## GOAL OF THE EXERCISE
Search the entries for lines that contain the word "rdCharW", and report each one found.

## RECORDS FOR PROCESSING

/-- R112 [derived], R113 [decision], R59 [decision]: RDSTR in the middle of a byte fails, every port transaction in
order: `floor(|R| / 8)` void data beats, each after its pull, before the EOS answer and the error. -/
def Obligations.MidByteRdStrFails : Prop :=
  ∀ (s : State) (c : Byte), s.cur = .byte c → 1 ≤ s.n.val → s.n.val ≤ 7 → s.src.ending = .eos →
    exec .rdStr s = .next { s with cur := .eos, n := 0, src := ⟨[], .eos⟩,
                                   ports := s.ports ++ stringPulls s.n.val c s.src.bytes ++
                                     [.pull .eos, .beat ⟨true, .eosErr, 0⟩] } ∧
    (beats (stringPulls s.n.val c s.src.bytes)).length = s.remaining.length / 8 ∧
    (∀ b ∈ beats (stringPulls s.n.val c s.src.bytes), b.last = false ∧ b.status = .ok) ∧
    transfers (stringPulls s.n.val c s.src.bytes) = s.src.bytes.length ∧
    resultOf (beats (stringPulls s.n.val c s.src.bytes) ++ [⟨true, .eosErr, 0⟩]) [] = some (.error .endOfStream)

/-- R110 case 1, R59 [decision]: RDSTR on an empty cursor. -/
def Obligations.EmptyRdStrFails : Prop :=
  ∀ s : State, s.cur = .eos → exec .rdStr s = .next { s with ports := s.ports ++ [.beat ⟨true, .eosErr, 0⟩] }

/-- R111 [derived] (and R112 [derived], by `n`): when RDSTR succeeds on a source that ends, and that its characters are
the remaining bits cut into eights. -/
def Obligations.RdStrSucceedsExactlyWhenAligned : Prop :=
  ∀ s : State, s.Inv → s.src.finite = true →
    ∃ t b, exec .rdStr s = .next t ∧ t.finalBeat = some b ∧ t.cur = .eos ∧ t.n = 0 ∧
      (b.status = .ok ↔ s.cur ≠ .eos ∧ s.remaining.length % 8 = 0) ∧
      (b.status = .ok ↔ s.n = 8) ∧ (b.status ≠ .ok → b.status = .eosErr) ∧
      (b.status = .ok → ∃ cs, resultOf ((beats t.ports).drop (beats s.ports).length) [] = some (.chars cs) ∧
        bytesBits cs = s.remaining)

/-- R114 [derived]: on a source that never ends RDSTR never completes (the model's stop: entry 7). -/
def Obligations.RdStrNeverCompletesOnAnEndlessSource : Prop :=
  ∀ (s : State) (stream index : Nat), s.Inv → s.cur ≠ .eos → s.src.ending = .endless stream index →
    exec .rdStr s = .fault .stringEndless

/-! ### Errors (`60_exceptions.md`) -/

/-- R121: a width outside the range, whatever the state; and nothing else is answered with WIDTH_ERR. -/
def Obligations.BadWidthAnswersWidthError : Prop :=
  Status.widthErr.code = 2 ∧
  (∀ (s : State) (r : Nat), r = 0 ∨ 17 ≤ r →
    exec (.rdCharW r) s = .next { s with ports := s.ports ++ [.beat ⟨true, .widthErr, 0⟩] }) ∧
  (∀ (s : State) (r : Nat), r = 0 ∨ 33 ≤ r →
    exec (.rdIntW r) s = .next { s with ports := s.ports ++ [.beat ⟨true, .widthErr, 0⟩] }) ∧
  (∀ (i : Instr) (s t : State) (b : Beat), exec i s = .next t → t.finalBeat = some b → b.status = .widthErr →
    ∃ r, i = .rdCharW r ∧ (r = 0 ∨ 17 ≤ r) ∨ i = .rdIntW r ∧ (r = 0 ∨ 33 ≤ r))

/-- R134 [derived]: which command word returns which status, on a source that ends and, but for RDSTR, on one that never
does, where infinitely many bits are as good as the widest field's 32. Every one of these commands completes. -/
def Obligations.StatusOfEveryCommand : Prop :=
  ∀ (w : CmdWord) (s : State), s.Inv → s.src.answers = true → (decode w = .instr .rdStr → s.src.finite = true) →
    ∃ t b, runWord w s = .next t ∧ t.finalBeat = some b ∧ b.last = true ∧
      b.status = (match decode w, s.remainingLength with
        | .instr i, .finite len => expectedStatus i len
        | .instr i, .infinite => expectedStatus i 32
        | .reserved _, _ => .illegalCmd)
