theorem Source.skip_endless (bs : List Byte) (stream index k : Nat) :
    Source.skip k ⟨bs, .endless stream index⟩ = ⟨bs.drop k, .endless stream (index + (k - bs.length))⟩ := by
  induction k generalizing bs index with
  | zero => simp [Source.skip]
  | succ k ih =>
    cases bs with
    | nil =>
      simp only [Source.skip, Source.next, ih, List.drop_nil, List.length_nil, Nat.sub_zero, Source.mk.injEq,
        SourceEnd.endless.injEq, true_and]
      omega
    | cons b bs => simp only [Source.skip, Source.next, ih, List.drop_succ_cons, List.length_cons, Nat.add_sub_add_right]

/-! ### A run on the cut source -/

theorem State.cur_cases (s : State) : s.cur = .eos ∨ ∃ b, s.cur = .byte b := by
  cases s.cur with
  | eos => exact .inl rfl
  | byte b => exact .inr ⟨b, rfl⟩

/-- `s` on its source cut after `k` bytes. -/
def State.cut (k : Nat) (s : State) : State := { s with src := s.src.cut k }

section cut
variable (k : Nat) (s : State)
@[simp] theorem State.cut_cur : (s.cut k).cur = s.cur := rfl
@[simp] theorem State.cut_n : (s.cut k).n = s.n := rfl
@[simp] theorem State.cut_src : (s.cut k).src = s.src.cut k := rfl
@[simp] theorem State.cut_ports : (s.cut k).ports = s.ports := rfl
@[simp] theorem State.cut_fill (a : ByteOrEos) (src : Source) :
    (s.cut k).fill a (src.cut k) = (s.fill a src).cut k := by cases a <;> rfl
theorem State.cut_of_src {s : State} {k : Nat} (h : s.src.cut k = s.src) : s.cut k = s := by rw [State.cut, h]
end cut

/-- `t` is `s` on a cut source that still has the bytes a log of `B` entries can hold. -/
def CutTo (B : Nat) (s t : State) : Prop := ∃ k, t = s.cut k ∧ B ≤ s.ports.length + k

/-- The log an operation leaves where it ends, or hangs on its source. -/
def Res.logged {α : Type} : Res α → Option (List PortEvent)
  | .ok _ s => some s.ports
  | .err _ s => some s.ports
  | .stuck (.sourceSilent p) => some p
  | .stuck .stringEndless => none
  | .stuck .brokenCursor => none

/-- How an operation on the cut source (`r`) goes against the same on the whole one (`r'`): alike, or it hangs when its
log has `B` entries, with which the other log begins. -/
def Res.CutTo {α : Type} (B : Nat) (r r' : Res α) : Prop :=
  (∃ v s t, r = .ok v t ∧ r' = .ok v s ∧ Machine.CutTo B s t) ∨
  (∃ k s t, r = .err k t ∧ r' = .err k s ∧ Machine.CutTo B s t) ∨
  (∃ f, r = .stuck f ∧ r' = .stuck f) ∨
  (∃ p, r = .stuck (.sourceSilent p) ∧ B ≤ p.length ∧ ∀ q, r'.logged = some q → p <+: q)

/-- Whatever follows only adds to a log. -/
theorem Res.logged_bind {α β : Type} {r : Res α} {f : α → State → Res β} (hf : ∀ v t, (f v t).Within (Follows t))
    {q : List PortEvent} (h : (r.bind f).logged = some q) : ∃ p, r.logged = some p ∧ p <+: q := by
  match r, h with
  | .ok v t, h =>
    refine ⟨t.ports, rfl, ?_⟩
    have g := hf v t
    rw [Res.bind_ok] at h
    match hr : f v t with
    | .ok w u =>
      rw [hr] at g h
      obtain ⟨es, he, -⟩ := g.ports
      exact ⟨es, by rw [← he]; exact Option.some.inj h⟩
    | .err k u =>
      rw [hr] at g h
      obtain ⟨es, he, -⟩ := g.ports
      exact ⟨es, by rw [← he]; exact Option.some.inj h⟩
    | .stuck (.sourceSilent p) =>
      rw [hr] at g h
      obtain ⟨u, hu, e⟩ := g
      obtain ⟨es, he, -⟩ := hu.ports
      exact ⟨es, by rw [← he, e]; exact Option.some.inj h⟩
    | .stuck .stringEndless => rw [hr] at h; simp [Res.logged] at h
    | .stuck .brokenCursor => rw [hr] at h; simp [Res.logged] at h
  | .err k t, h => exact ⟨q, h, List.prefix_refl q⟩
  | .stuck (.sourceSilent p), h => exact ⟨q, h, List.prefix_refl q⟩
  | .stuck .stringEndless, h => simp [Res.logged] at h
  | .stuck .brokenCursor, h => simp [Res.logged] at h

theorem Res.CutTo.bind {α β : Type} {B : Nat} {r r' : Res α} (h : r.CutTo B r') {f : α → State → Res β}
    (hw : ∀ v t, (f v t).Within (Follows t)) (hf : ∀ v s t, Machine.CutTo B s t → (f v t).CutTo B (f v s)) :
    (r.bind f).CutTo B (r'.bind f) := by
  rcases h with ⟨v, s, t, rfl, rfl, h⟩ | ⟨k, s, t, rfl, rfl, h⟩ | ⟨e, rfl, rfl⟩ | ⟨p, rfl, hB, hp⟩
  · exact hf v s t h
  · exact .inr (.inl ⟨k, s, t, rfl, rfl, h⟩)
  · exact .inr (.inr (.inl ⟨e, rfl, rfl⟩))
  · refine .inr (.inr (.inr ⟨p, rfl, hB, fun q hq => ?_⟩))
    obtain ⟨p', h1, h2⟩ := Res.logged_bind hw hq
    exact (hp p' h1).trans h2

theorem readBit_cutTo {B : Nat} {s t : State} (h : CutTo B s t) : (readBit t).CutTo B (readBit s) := by
  obtain ⟨k, rfl, hB⟩ := h
  rcases readBit_cases s with ⟨hc, e⟩ | ⟨b, hc, h0, e⟩ | ⟨b, hc, h0, h1, e⟩ | ⟨b, hc, h1, hn, e⟩ |
    ⟨b, a, src, hc, h1, hn, e⟩ <;> rw [e]
  · exact .inr (.inl ⟨_, _, _, readBit_of_eos hc, rfl, k, rfl, hB⟩)
  · exact .inr (.inr (.inl ⟨_, readBit_of_broken hc h0, rfl⟩))
  · exact .inl ⟨_, _, _, readBit_of_more hc h0 h1, rfl, k, rfl, hB⟩
  · refine .inr (.inr (.inl ⟨_, ?_, rfl⟩))
    rw [readBit_of_last (s := s.cut k) hc h1, refill_setN, refill_of_silent (Source.cut_next_none hn k)]
    rfl
  · cases a with
    | eos =>
      refine .inl ⟨_, _, _, ?_, rfl, k, rfl, by simp; omega⟩
      rw [readBit_of_last (s := s.cut k) hc h1, refill_setN, refill_of_next (Source.cut_next_eos hn k)]
      rfl
    | byte d =>
      cases k with
      | succ k =>
        refine .inl ⟨_, _, _, ?_, rfl, k, rfl, by simp; omega⟩
        rw [readBit_of_last (s := s.cut (k + 1)) hc h1, refill_setN, refill_of_next (Source.cut_next_byte hn k)]
        rfl
      | zero =>
        refine .inr (.inr (.inr ⟨s.ports, ?_, by simpa using hB, fun q hq => ?_⟩))
        · rw [readBit_of_last (s := s.cut 0) hc h1, refill_setN, refill_of_silent (Source.cut_zero_next_none hn)]
          rfl
        · simp only [Res.logged, State.fill_ports, Option.some.injEq] at hq
          exact ⟨_, hq⟩

theorem takeBits_cutTo (B k : Nat) {s t : State} (h : CutTo B s t) : (takeBits k t).CutTo B (takeBits k s) := by
  induction k generalizing s t with
  | zero => exact .inl ⟨[], s, t, rfl, rfl, h⟩
  | succ k ih =>
    have hw : ∀ b : Bool, ∀ t, ((takeBits k t).bind fun bs u => Res.ok (b :: bs) u).Within (Follows t) := fun _ t =>
      follows_commandRel.bind (follows_commandRel.takeBits k t) fun _ u => follows_commandRel.refl u
    exact (readBit_cutTo h).bind hw fun b s t h =>
      (ih h).bind (fun _ u => follows_commandRel.refl u) fun bs s t h => .inl ⟨b :: bs, s, t, rfl, rfl, h⟩

/-! ### RDSTR on the cut source -/

/-- The transactions of the first bytes are the first transactions. -/
theorem stringPulls_append (n : Nat) (c : Byte) (as bs : List Byte) :
    stringPulls n c as <+: stringPulls n c (as ++ bs) := by
  induction as generalizing c with
  | nil => exact List.nil_prefix
  | cons a as ih =>
    obtain ⟨es, he⟩ := ih a
    exact ⟨es, by rw [List.cons_append, stringPulls, stringPulls, ← he]; rfl⟩

theorem length_stringPulls (n : Nat) (c : Byte) (bs : List Byte) : (stringPulls n c bs).length = 2 * bs.length := by
  induction bs generalizing c with
  | nil => rfl
  | cons b bs ih => simp [stringPulls, ih]; omega

/-- A byte-aligned string is delivered as the loop delivers it, the last character aside. -/
theorem stringPulls_prefix_loopEvents (c : Byte) (bs : List Byte) : stringPulls 8 c bs <+: loopEvents c bs := by
  induction bs generalizing c with
  | nil => exact List.nil_prefix
  | cons b bs ih =>
    obtain ⟨es, he⟩ := ih b
    exact ⟨es, by rw [stringPulls, loopEvents, ← he, spliced_eight]; rfl⟩

theorem stringPulls_take (n : Nat) (c : Byte) (bs : List Byte) (k : Nat) :
    stringPulls n c (bs.take k) <+: stringPulls n c bs := by
  conv => rhs; rw [← List.take_append_drop k bs]
  exact stringPulls_append n c _ _

theorem readString_of_broken {s : State} {b : Byte} (h : s.cur = .byte b) (h0 : s.n = 0) :
    readString s = .stuck .brokenCursor := by
  rw [readString_of_byte h, readStringLoop_of_byte h, readChar_of_broken h h0]; rfl

theorem readString_cutTo {B : Nat} {s t : State} (h : CutTo B s t) : (readString t).CutTo B (readString s) := by
  obtain ⟨k, rfl, hB⟩ := h
  rcases s.cur_cases with hc | ⟨c, hc⟩
  · exact .inr (.inl ⟨_, s, s.cut k, readString_of_eos hc, readString_of_eos hc, k, rfl, hB⟩)
  by_cases h0 : s.n = 0
  · exact .inr (.inr (.inl ⟨_, readString_of_broken (s := s.cut k) hc h0, readString_of_broken hc h0⟩))
  have hung : ∀ bs : List Byte, k ≤ bs.length → s.src.cut k = ⟨bs.take k, .silent⟩ →
      (∀ q, (readString s).logged = some q → s.ports ++ stringPulls s.n.val c bs <+: q) →
      (readString (s.cut k)).CutTo B (readString s) := by
    intro bs hk hs hq
    refine .inr (.inr (.inr ⟨s.ports ++ stringPulls s.n.val c (bs.take k), ?_, ?_, fun q h => ?_⟩))
    · rcases readString_cases (s := s.cut k) hc h0 with ⟨h, -⟩ | ⟨h, -⟩ | ⟨-, e⟩ | ⟨_, _, h, -⟩
      · simp [hs] at h
      · simp [hs] at h
      · simpa [hs] using e
      · simp [hs] at h
    · rw [List.length_append, length_stringPulls, List.length_take, Nat.min_eq_left hk]; omega
    · exact ((List.prefix_append_right_inj _).2 (stringPulls_take _ _ _ k)).trans (hq q h)
  have whole : s.src.cut k = s.src → (readString (s.cut k)).CutTo B (readString s) := by
    intro hs
    rw [State.cut_of_src hs]
    rcases readString_cases hc h0 with ⟨-, -, e⟩ | ⟨-, -, e⟩ | ⟨-, e⟩ | ⟨_, _, -, e⟩ <;> rw [e]
    · exact .inl ⟨_, _, _, rfl, rfl, k, (State.cut_of_src (by cases k <;> rfl)).symm, by simp; omega⟩
    · exact .inr (.inl ⟨_, _, _, rfl, rfl, k, (State.cut_of_src (by cases k <;> rfl)).symm, by simp; omega⟩)
    · exact .inr (.inr (.inl ⟨_, rfl, rfl⟩))
    · exact .inr (.inr (.inl ⟨_, rfl, rfl⟩))
  rcases hs : s.src with ⟨bs, en⟩
  by_cases hk : bs.length ≤ k ∧ ∀ stream index, en ≠ .endless stream index
  · refine whole ?_
    rw [hs]
    cases en with
    | eos => rw [Source.cut_eos, if_pos hk.1]
    | silent => rw [Source.cut_silent, List.take_of_length_le hk.1]
    | endless stream index => exact absurd rfl (hk.2 _ _)
  · rcases readString_cases hc h0 with ⟨he, h8, e⟩ | ⟨he, h8, e⟩ | ⟨he, e⟩ | ⟨stream, index, he, e⟩ <;>
      rw [hs] at he <;> simp only at he <;> subst he
    · have hk : ¬ bs.length ≤ k := fun h => hk ⟨h, nofun⟩
      refine hung bs (by omega) (by rw [hs, Source.cut_eos, if_neg hk]) fun q hq => ?_
      rw [e, Res.logged, Option.some.injEq, hs] at hq
      rw [← hq, h8]
      exact (List.prefix_append_right_inj _).2 (stringPulls_prefix_loopEvents c _)
    · have hk : ¬ bs.length ≤ k := fun h => hk ⟨h, nofun⟩
      refine hung bs (by omega) (by rw [hs, Source.cut_eos, if_neg hk]) fun q hq => ?_
      rw [e, Res.logged, Option.some.injEq, hs] at hq
      exact ⟨_, hq⟩
    · have hk : ¬ bs.length ≤ k := fun h => hk ⟨h, nofun⟩
      refine hung bs (by omega) (by rw [hs, Source.cut_silent]) fun q hq => ?_
      rw [e, Res.logged, Option.some.injEq, hs] at hq
      rw [hq]
    · refine hung (bs ++ freeBytes stream index k) (by simp) (by rw [hs, Source.cut_endless]) fun q hq => ?_
      simp [e, Res.logged] at hq

/-- A width that is turned away leaves everything as it was. -/
theorem operation_badWidth {i : Instr} (h : badWidth i) (s : State) : operation i s = .err .invalidWidth s := by
  cases i with
  | rdCharW r =>
    rw [operation, readCharW, if_neg (by rw [charWidthOk_iff]; simp only [badWidth] at h; omega)]; rfl
  | rdIntW r => rw [operation, readIntW, if_neg (by rw [intWidthOk_iff]; simp only [badWidth] at h; omega)]
  | existsQ => exact h.elim
  | isEmpty => exact h.elim
  | rdBit => exact h.elim
  | rdChar => exact h.elim
  | rdShort => exact h.elim
  | rdInt => exact h.elim
  | rdStr => exact h.elim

## FINISHED TASK
    exec (.rdCharW r) s = .next { s with ports := s.ports ++ [.beat ⟨true, .widthErr, 0⟩] }) ∧
    ∃ r, i = .rdCharW r ∧ (r = 0 ∨ 17 ≤ r) ∨ i = .rdIntW r ∧ (r = 0 ∨ 33 ≤ r))
  | rdCharW r =>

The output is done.